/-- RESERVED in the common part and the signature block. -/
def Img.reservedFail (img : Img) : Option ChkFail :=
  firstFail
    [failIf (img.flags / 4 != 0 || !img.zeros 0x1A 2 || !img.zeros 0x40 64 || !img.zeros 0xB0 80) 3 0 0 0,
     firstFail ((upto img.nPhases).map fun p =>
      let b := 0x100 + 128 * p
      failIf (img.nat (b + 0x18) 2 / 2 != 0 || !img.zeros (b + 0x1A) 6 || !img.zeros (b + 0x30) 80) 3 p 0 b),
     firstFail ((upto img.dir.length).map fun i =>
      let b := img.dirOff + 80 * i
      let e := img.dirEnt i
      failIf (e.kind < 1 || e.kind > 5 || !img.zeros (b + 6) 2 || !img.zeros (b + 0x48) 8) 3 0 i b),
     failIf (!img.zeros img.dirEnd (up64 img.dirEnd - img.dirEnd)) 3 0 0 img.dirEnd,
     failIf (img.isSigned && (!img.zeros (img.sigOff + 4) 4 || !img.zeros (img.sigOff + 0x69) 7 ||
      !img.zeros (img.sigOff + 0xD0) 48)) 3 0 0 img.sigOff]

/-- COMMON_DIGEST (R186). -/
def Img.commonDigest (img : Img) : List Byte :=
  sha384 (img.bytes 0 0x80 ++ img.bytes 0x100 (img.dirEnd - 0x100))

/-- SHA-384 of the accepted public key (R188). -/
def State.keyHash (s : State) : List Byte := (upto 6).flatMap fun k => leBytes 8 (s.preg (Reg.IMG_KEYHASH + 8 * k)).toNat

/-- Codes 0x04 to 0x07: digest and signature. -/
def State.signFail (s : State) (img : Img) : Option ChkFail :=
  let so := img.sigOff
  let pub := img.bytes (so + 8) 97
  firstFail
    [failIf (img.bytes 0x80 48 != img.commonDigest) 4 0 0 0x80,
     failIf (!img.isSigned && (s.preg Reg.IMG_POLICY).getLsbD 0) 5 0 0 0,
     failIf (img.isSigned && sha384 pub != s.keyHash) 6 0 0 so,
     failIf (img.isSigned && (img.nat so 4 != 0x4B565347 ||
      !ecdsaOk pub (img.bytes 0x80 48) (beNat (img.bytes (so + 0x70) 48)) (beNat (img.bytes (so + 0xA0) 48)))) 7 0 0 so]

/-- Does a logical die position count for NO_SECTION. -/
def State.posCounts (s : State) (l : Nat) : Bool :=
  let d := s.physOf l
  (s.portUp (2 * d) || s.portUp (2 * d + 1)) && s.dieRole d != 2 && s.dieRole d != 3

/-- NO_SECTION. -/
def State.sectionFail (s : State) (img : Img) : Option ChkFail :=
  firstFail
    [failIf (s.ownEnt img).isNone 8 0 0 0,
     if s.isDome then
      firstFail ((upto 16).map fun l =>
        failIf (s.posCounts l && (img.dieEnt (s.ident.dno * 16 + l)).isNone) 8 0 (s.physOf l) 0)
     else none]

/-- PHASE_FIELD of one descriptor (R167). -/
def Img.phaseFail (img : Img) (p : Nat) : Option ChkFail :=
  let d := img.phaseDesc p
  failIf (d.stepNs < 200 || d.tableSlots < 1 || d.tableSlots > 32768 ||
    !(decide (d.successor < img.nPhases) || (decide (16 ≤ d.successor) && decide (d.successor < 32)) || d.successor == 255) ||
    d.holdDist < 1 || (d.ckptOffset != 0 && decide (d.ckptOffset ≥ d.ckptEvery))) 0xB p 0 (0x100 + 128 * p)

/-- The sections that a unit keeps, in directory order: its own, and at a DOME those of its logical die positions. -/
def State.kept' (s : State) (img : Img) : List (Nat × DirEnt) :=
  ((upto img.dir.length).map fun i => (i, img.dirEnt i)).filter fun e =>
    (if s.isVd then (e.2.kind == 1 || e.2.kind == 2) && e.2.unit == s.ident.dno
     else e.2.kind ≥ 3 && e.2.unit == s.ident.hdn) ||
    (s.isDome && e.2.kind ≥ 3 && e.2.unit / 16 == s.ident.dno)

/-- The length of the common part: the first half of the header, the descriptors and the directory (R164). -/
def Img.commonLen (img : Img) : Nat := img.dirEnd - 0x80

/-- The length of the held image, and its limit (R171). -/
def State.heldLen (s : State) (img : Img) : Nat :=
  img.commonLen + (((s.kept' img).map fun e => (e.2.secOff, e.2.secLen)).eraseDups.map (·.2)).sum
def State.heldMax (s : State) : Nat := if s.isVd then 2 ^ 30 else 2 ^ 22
########
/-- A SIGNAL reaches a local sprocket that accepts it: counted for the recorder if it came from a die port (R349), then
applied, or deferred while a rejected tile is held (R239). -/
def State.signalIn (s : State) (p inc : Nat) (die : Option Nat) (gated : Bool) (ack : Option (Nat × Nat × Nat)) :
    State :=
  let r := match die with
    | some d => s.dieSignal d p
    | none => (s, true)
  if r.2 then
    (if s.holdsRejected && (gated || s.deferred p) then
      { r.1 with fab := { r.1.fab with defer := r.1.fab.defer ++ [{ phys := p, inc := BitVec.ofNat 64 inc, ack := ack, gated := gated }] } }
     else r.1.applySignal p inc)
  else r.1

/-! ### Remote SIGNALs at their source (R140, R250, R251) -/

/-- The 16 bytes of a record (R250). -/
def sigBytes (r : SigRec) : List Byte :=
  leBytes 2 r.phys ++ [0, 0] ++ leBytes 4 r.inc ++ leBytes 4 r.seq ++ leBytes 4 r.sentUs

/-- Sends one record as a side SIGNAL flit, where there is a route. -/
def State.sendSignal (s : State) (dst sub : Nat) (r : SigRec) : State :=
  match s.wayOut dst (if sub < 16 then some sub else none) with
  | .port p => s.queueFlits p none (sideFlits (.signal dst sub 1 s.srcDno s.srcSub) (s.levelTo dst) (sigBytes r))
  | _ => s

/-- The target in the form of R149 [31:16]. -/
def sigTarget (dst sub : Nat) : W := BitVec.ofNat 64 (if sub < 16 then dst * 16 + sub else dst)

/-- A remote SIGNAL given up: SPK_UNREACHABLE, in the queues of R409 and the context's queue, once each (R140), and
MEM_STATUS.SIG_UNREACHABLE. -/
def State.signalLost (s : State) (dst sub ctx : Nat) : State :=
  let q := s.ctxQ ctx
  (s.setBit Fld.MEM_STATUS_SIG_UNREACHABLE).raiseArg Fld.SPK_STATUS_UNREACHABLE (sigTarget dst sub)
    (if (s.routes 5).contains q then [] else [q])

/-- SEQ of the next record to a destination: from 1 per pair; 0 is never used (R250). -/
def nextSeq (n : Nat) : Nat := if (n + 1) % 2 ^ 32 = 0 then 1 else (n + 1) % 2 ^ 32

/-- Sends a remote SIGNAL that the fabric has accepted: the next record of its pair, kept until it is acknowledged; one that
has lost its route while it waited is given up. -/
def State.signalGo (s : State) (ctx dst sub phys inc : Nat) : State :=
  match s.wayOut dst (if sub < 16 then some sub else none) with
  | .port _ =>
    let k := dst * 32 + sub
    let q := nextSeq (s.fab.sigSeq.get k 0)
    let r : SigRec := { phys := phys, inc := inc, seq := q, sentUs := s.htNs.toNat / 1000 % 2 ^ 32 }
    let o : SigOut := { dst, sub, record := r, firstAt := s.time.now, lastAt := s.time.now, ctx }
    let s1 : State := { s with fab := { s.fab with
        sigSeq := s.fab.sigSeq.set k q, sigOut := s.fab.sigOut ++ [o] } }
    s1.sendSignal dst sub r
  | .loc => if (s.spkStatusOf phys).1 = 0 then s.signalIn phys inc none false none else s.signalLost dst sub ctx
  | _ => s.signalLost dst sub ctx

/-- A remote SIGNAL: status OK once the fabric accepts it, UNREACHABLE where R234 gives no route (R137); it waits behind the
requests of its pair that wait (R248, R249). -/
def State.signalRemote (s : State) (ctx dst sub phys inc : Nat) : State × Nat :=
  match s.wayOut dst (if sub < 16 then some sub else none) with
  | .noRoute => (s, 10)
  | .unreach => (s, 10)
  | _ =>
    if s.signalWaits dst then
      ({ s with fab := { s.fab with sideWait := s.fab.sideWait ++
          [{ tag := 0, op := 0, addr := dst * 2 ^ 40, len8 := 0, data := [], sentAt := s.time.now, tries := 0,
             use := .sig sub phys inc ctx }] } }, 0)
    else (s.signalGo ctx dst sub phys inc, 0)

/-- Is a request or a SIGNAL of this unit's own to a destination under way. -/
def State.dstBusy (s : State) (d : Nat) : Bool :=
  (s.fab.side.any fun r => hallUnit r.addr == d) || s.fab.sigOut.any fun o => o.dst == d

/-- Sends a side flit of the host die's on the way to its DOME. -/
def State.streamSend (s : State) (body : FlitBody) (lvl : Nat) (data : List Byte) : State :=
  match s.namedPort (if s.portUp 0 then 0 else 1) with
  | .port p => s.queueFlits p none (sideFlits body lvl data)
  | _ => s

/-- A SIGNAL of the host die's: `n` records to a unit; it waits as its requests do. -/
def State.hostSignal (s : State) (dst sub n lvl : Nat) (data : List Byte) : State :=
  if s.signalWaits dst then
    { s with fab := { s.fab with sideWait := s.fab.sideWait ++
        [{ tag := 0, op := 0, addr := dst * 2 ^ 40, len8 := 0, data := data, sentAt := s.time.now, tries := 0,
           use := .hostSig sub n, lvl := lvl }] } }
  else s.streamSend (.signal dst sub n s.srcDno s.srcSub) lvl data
########
EXERCISE DIRECTIONS:
Within the material above, extract exactly the lines that start at the line containing "signature block. -/" and stop after the line containing "let b := 0x100 + 128 * p", and only those.

TASK RESPONSE:
/-- RESERVED in the common part and the signature block. -/
def Img.reservedFail (img : Img) : Option ChkFail :=
  firstFail
    [failIf (img.flags / 4 != 0 || !img.zeros 0x1A 2 || !img.zeros 0x40 64 || !img.zeros 0xB0 80) 3 0 0 0,
     firstFail ((upto img.nPhases).map fun p =>
      let b := 0x100 + 128 * p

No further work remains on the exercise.